When a sled is expunged, any VMMs previously believed to be on that sled
are definitely no longer present. Currently, expunging a sled will not
do anything to VMMs resident on that sled, and the instances will remain
in the Running state...but it won't be possible to stop them, as their
sled-agent will probably no longer be reachable. In conjunction with
#6503, this commit will implement most of the behavior described in
issue #4872; see this comment for details.

This commit updates the instance-watcher background task to mark any
VMMs on Expunged sleds as Failed, so that those VMMs' instances can
transition to Failed and be restarted or deleted normally. It seems
better to do this in the instance-watcher background task, rather than
in the code paths for actually marking a sled as expunged, because
transitioning a VMM to failed triggers an instance-update saga to move
the instance to failed, and doing all of that in the transaction that
expunges the sled seems unfortunate --- expunging the sled would be a
much longer-running operation, and we'd have to be careful to not roll
it back if one update saga fails or whatever.

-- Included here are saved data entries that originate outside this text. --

-- ==== Sys2Proof/WellFormed.lean ====
section
/-!
DEFINITION. What is well formed. Every command is (spec rule R56: no illegal encodings; the operands' widths stand in their
types); what can be ill formed is a word too wide for its channel (rule R46), a sequence of commands that is not one message
of one unit (rules R3, R121, R122) and a move on an instance that does not exist (rule R114).
-/

namespace Sys2Proof

/-- No command is ill formed (rule R56: "each of the 512 `EI` values and each of the 2^22 `DI` values is a legal command"). -/
def Instr.wellFormed : Instr → Bool
  | .ebyte _ => true
  | .eend => true
  | .dchar _ => true
  | .dend => true

/-- The width of a unit's input beats (rule R46). -/
def UnitName.beatWidth : UnitName → Nat
  | .enc => 9
  | .dec => 22

/-- Whether the number `w` fits a beat of the unit's input channel. -/
def UnitName.wordWellFormed (u : UnitName) (w : Nat) : Bool :=
  decide (w < 2 ^ u.beatWidth)

/-- Whether the commands are one message of the unit (rule R3): its data beats, then one closing beat, and nothing else. -/
def messageWellFormed (u : UnitName) : List Instr → Bool
  | [] => false
  | [i] => i.unit == u && i.closes
  | i :: j :: rest => i.unit == u && !i.closes && messageWellFormed u (j :: rest)

/-- Whether a move names one of the `nInst` instances. -/
def Move.wellFormed (nInst : Nat) (m : Move) : Bool :=
  decide (m.inst < nInst)

end Sys2Proof
end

So, instead, I think it's
nicer to just mark the sled as expunged and then let the background task
do the remaining work. And, the instance-watcher background task
already queries for all instances and their associated sleds, so it
makes sense to do the transition there rather than in the
instance-updater background task, since we'd have to add an additional
JOIN to look at sleds, which seems unfortunate. Also, this way,
VMMs that are marked as Failed due to sled expungement can also be
reflected in the metrics, which seems nice.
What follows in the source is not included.